Писарь, глупый мужик с льняными, набросанными на лоб волосами, — на что уж дурак дураком, в спину воеводе глядел — и то заметил: ссутулились широкие плечи воеводы, словно лег на них непомерный груз. Шея утонула в вороте тулупчика. Да и все грузное, тяжелое тело воеводы скукожилось, собралось в ком, как ежели бы готовился он к прыжку. Писарь поморгал белесыми ресницами и полез было под мышку почесаться, но отдернул руку, как от колючего. Воевода повернулся к нему лицом.

— Пиши, — сказал.

Писарь торопливо обмакнул перо в чернильницу. Склонился над бумагой.

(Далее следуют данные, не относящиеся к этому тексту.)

/-! ### The flash patrol (R317, R319, R326) -/

/-- One level's offset moved a step toward balance where the two counts differ by more than 20 % of the greater (R326). The
spec does not say which sign is toward balance: it is fixed and free (assumption log 35). -/
def balanceStep (off : Int) (up down : Nat) : Int :=
  let sign : Int := if Config.openValue 0 4 % 2 = 0 then 1 else -1
  if max up down < 5 * (max up down - min up down) then
    clampOffset (off + (if down < up then sign else -sign))
  else off

/-- The patrol-driven update of a block's offsets, at most one per 125,000 ticks (Table 8.7). -/
def State.balance (s : State) (id : BlockId) (up down : List Nat) : State :=
  let b := s.media.block id
  if b.lastPatrol.elim true (fun t => t + 125000 ≤ s.tick) then
    let offs := b.offsets.mapIdx (fun i off => balanceStep off (up.getD i 0) (down.getD i 0))
    let hit := offs.any (fun n => n == 31 || n == -31)
    let s : State := { s with media := s.media.modBlock id (fun b => { b with
      offsets := offs
      limit := b.limit || hit
      errDue := b.errDue || hit
      lastPatrol := some s.tick }) }
    if hit && !b.limit then s.raise 0x8304 id.die 0 id.block else s
  else s

/-- A codeword read by the burnisher (R308, R309, R319): the values of a lost one are lost. -/
def State.walkFlash (s : State) (id : BlockId) (o : ReadOutcome) (corrected : Nat) (up down : List Nat)
    (victims : List (Nat × Bytes × Nat)) : State :=
  let s := (s.ladderCounted o).blockRead id o
  match o with
  | .step _ =>
    let s := s.balance id up down
    if 120 < corrected then { s with media := s.media.modBlock id (fun b => { b with errDue := true }) } else s
  | .lost => s.loseCodeword victims
  | .tagFail => s

/-- The pieces of a full pass (Table 8.5): flash by the written codewords, whose number is free, DRAM and SRAM by words, both MRAM
copies' commit area in use and control area by words, the tiles by entries. -/
def State.passPieces (s : State) (i : Nat) : Nat :=
  match i with
  | 0 => max 1 (Config.writtenCodewords s.free)
  | 1 => Mem.size .dram / 8
  | 2 => Mem.size .sram / 8
  | 3 => 2 * (s.ledger.used + 16 * 2 ^ 20) / 8
  | _ => 8192

/-- One more piece of a pass is read; after the last one the next pass begins. -/
def State.walked (s : State) (i : Nat) : State :=
  let ends := s.passPieces i ≤ s.media.walked.getD i 0 + 1
  let x := { s.media with walked := s.media.walked.set i (if ends then 0 else s.media.walked.getD i 0 + 1) }
  { s with
    free := if i = 0 then s.free + 1 else s.free
    media := if i = 0 && ends then { x with firstPass := false, visited := [] } else x }

/-- The first flash pass after a cold start reads the blocks oldest first: every older block has been met, and none that is younger
(R320). -/
def Media.oldestFirst (x : Media) (id : BlockId) : Bool :=
  let at_ := (x.block id).agedAt
  x.blocks.all (fun b => b.erased || at_ ≤ b.agedAt || x.visited.contains b.id) &&
    x.visited.all (fun v => (x.block v).agedAt ≤ at_)

/-- A codeword that the burnisher reads: its transfer on SCRUB, the read, and the pass (R317, R320). -/
def State.walkBlock (s : State) (id : BlockId) (o : ReadOutcome) (corrected : Nat) (up down : List Nat)
    (victims : List (Nat × Bytes × Nat)) : State :=
  if s.media.firstPass && !s.media.oldestFirst id then s
  else
    let s := s.queueWork (id.die / s.diesPerChannel) 33 codewordBytes none
    let s := { s with media := { s.media with visited := (id :: s.media.visited).eraseDups } }
    (s.walkFlash id o corrected up down victims).walked 0

/-- A rule entry whose parity the burnisher finds wrong is repaired from the shadow, a free one by writing it as free (R317, R360,
9.7.1; assumption log 125). -/
def State.walkTile (s : State) (parityGood : Bool) : State := if parityGood then s else s.rulePerr true

/-- BURNISHER_WALK (R317). -/
def execBurnisherWalk (piece : Piece) (s : State) : Host.Outcome State Fault Refusal :=
  if s.dark then .next s
  else match piece with
    | .word m addr found x =>
      let i := match m with
        | .dram => 1
        | .sram => 2
        | .mram => 3
      .next ((s.walkWord m addr found x).walked i)
    | .flash id o corrected up down victims => .next (s.walkBlock id o corrected up down victims)
    | .tile _ good => .next ((s.walkTile good).walked 4)

/-! ### Refresh (R319, R326) -/

/-- The counter of the first rule of R319 that asks for a block's refresh. -/
def refreshCause (age : Nat) (b : Block) : Option Nat :=
  if b.erased then none
  else if (if b.pslc then 3942000000000 else 972000000000) ≤ age - b.agedAt then some 0x168
  else if b.errDue then some 0x170
  else if 200000 < b.reads then some 0x178
  else none

/-- An erased block: one more cycle, and the limit remembered. -/
def Block.erase (b : Block) : Block :=
  { b with
    erased := true, cycles := b.cycles + 1, limitBefore := b.limit || b.limitBefore, limit := false, errDue := false,
    reads := 0, offsets := b.offsets.map (fun _ => 0) }

/-- A block programmed now. -/
def Block.program (b : Block) (pslc : Bool) (age : Nat) : Block :=
  { b with
    erased := false, pslc := pslc, agedAt := age, reads := 0, errDue := false, offsets := b.offsets.map (fun _ => 0) }

/-- Wear levelling lets a block take data (R328): a TLC block whose cycles, the coming one with them, lie at most 10 % above the
mean. Where 10 % of the mean is less than one cycle, one cycle more than the mean is let stand (assumption log 126). -/
def Media.levelled (x : Media) (b : Block) : Bool := b.pslc || 10000 * b.cycles ≤ 11 * x.meanCycles + 10000

/-- A block may take the data of another: it is not retired, is of the same kind (R293), and wear levelling lets it (R328). -/
def Media.takes (x : Media) (b y : Block) : Bool :=
  y.id != b.id && y.pslc == b.pslc && !x.retiredBlocks.contains y.id && x.levelled y

/-- BLOCK_REFRESH (R319): the data moves to another block and the old one is erased, or retired where it has met the limit
again after a reprogram (R326). Nothing is programmed with the rails off, nor while the bank can finish no program (R302,
R303). -/
def execBlockRefresh (blk to_ : BlockId) (s : State) : Host.Outcome State Fault Refusal :=
  let b := s.media.block blk
  match refreshCause s.media.age b with
  | none => .next s
  | some counter =>
    if s.dark || s.power.programLimit = 0 || !s.media.takes b (s.media.block to_) then .next s
    else
      let x := s.media.modBlock to_ (fun y => y.program b.pslc s.media.age)
      let x := x.modBlock blk Block.erase
      let life := (x.life.modify 20 (· + 1)).modify 3 (fun n => if b.pslc then n else max n (b.cycles + 1))
      let s := ({ s with media := { x with life := life } }).bumpMed counter
      .next (if b.limit && b.limitBefore then s.retireBlock blk else s)

/-! ### The age counter (R318) -/

/-- 2 ^ (r / 10) in units of 2 ^ -32, for r of 0 to 9. -/
def ageTenths : List Nat :=
  [4294967296, 4603231970, 4933621867, 5287724991, 5667243323, 6074000999, 6509953083, 6977194956, 7477972397, 8014692369]

/-- The multiplier m of a drive temperature, in units of 2 ^ -32. -/
def ageRateOf (td : Int) : Nat :=
  let d := (td - 40).toNat
  ageTenths.getD (d % 10) 0 * 2 ^ (d / 10)

/-- AGE_COUNTER_UPDATE (R318): every 1,250 ticks m follows T_D. -/
def execAgeCounterUpdate (s : State) : Host.Outcome State Fault Refusal :=
  if s.tick < s.media.ratedAt + 1250 then .next s
  else .next { s with media := { s.media with ageRate := ageRateOf s.power.td, ratedAt := s.tick } }

/-! ### Dies and wear (8.1.1, R329) -/

/-- The healthy spare, in 0.01 % of raw, once so many dies are retired: each die is an equal share of raw. -/
def State.spareAfter (s : State) (dies : Nat) : Nat := s.spareMade - ceilDiv (dies * 10000) (16 * s.diesPerChannel)

/-- WEAR_END follows the spare at 3 % of raw (R329). -/
def State.watchSpare (s : State) : State :=
  if s.media.spare < 300 && !s.media.wearEnd then
    { s with media := { s.media with wearEnd := true } }.raise 0x8404 0 s.media.spare 0
  else s

/-- DIE_RETIRE (8.1.1): its stripes stand rebuilt on other dies. -/
def execDieRetire (ch : Fin 16) (die : Nat) (s : State) : Host.Outcome State Fault Refusal :=
  if s.diesPerChannel ≤ die || s.media.retiredDies.contains (ch.val, die) then .next s
  else
    let dies := s.media.retiredDies ++ [(ch.val, die)]
    let number := ch.val * s.diesPerChannel + die
    let s : State := { s with media := { s.media with
      retiredDies := dies
      blocks := s.media.blocks.filter (fun b => b.id.die != number)
      spare := s.spareAfter dies.length
      life := s.media.life.modify 21 (· + 1) } }
    .next (s.raise 0x8303 ch.val die 0).watchSpare

/-! ### Small counts and copies (R311, R330) -/

/-- FABRIC_BURST_CUT (R311): what the target accepted stays, the rest changes nothing, and the cut is counted. -/
def execFabricBurstCut (s : State) : Host.Outcome State Fault Refusal := .next (s.bumpMed 0x198)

Думы воеводы были трудные: крикнуть-то собирался на всю Русь — орда-де идет, орда, — а это непросто. Далеко от Оскола Москва, не одного коня изломают станичники, пока доскачут, но все же знал воевода — путано сейчас в первопрестольной. И кто еще прочтет его послание в белокаменной да и как — неведомо. Оно всего бы лучше напутать, напетлять в грамотке — так-де и эдак, а то и вовсе эдак-де и так. И все. Такое воевода умел: слов много, а дела чуть. И к кому бы грамотка ни попала, кто бы ее ни читал, а сказать ничего нельзя, и воеводе куда как спокойно. И одним, и другим, и третьим потрафил, а при надобности и вовсе можно отказаться от грамотки. Голос Москвы всякому страшен, ибо первопрестольная раз только говорит и бьет словом наповал. Но знал воевода: от степи чего хочешь можно ждать. И хоть дозоры казачьи стояли повсеместно, а налетят крымцы — и глазом не успеешь моргнуть, как спалят крепость и людей побьют. Много, ох много русские люди от степи горюшка хлебнули. На высоких дубах дозорные посиживали, но в степи поет ветер, гонит пыль, порошит глаза, дозорный прикроет веки, а каленая стрела — фи-и-ить — и все, нет казака. Орда пойдет — кто ее углядит? Запылают деревни и города, польется русская кровь, закричат, запричитают уводимые в полон люди. Впереди у них одно: невольничий рынок. В Константинополе, в Египте ли… Родной земли больше не увидеть, сгинуть на чужбине. В ярме, под плетьми. В боли и унижении. Сколько русских людей на невольничьих рынках продано было, сколько красавиц славянок в гаремах увяло? Кто знает, кто считал? Путь орды обозначится костьми на дорогах, черным вороньем да пепелищами деревень. Крымцы бегут быстро, кони у них хорошие, и зла много.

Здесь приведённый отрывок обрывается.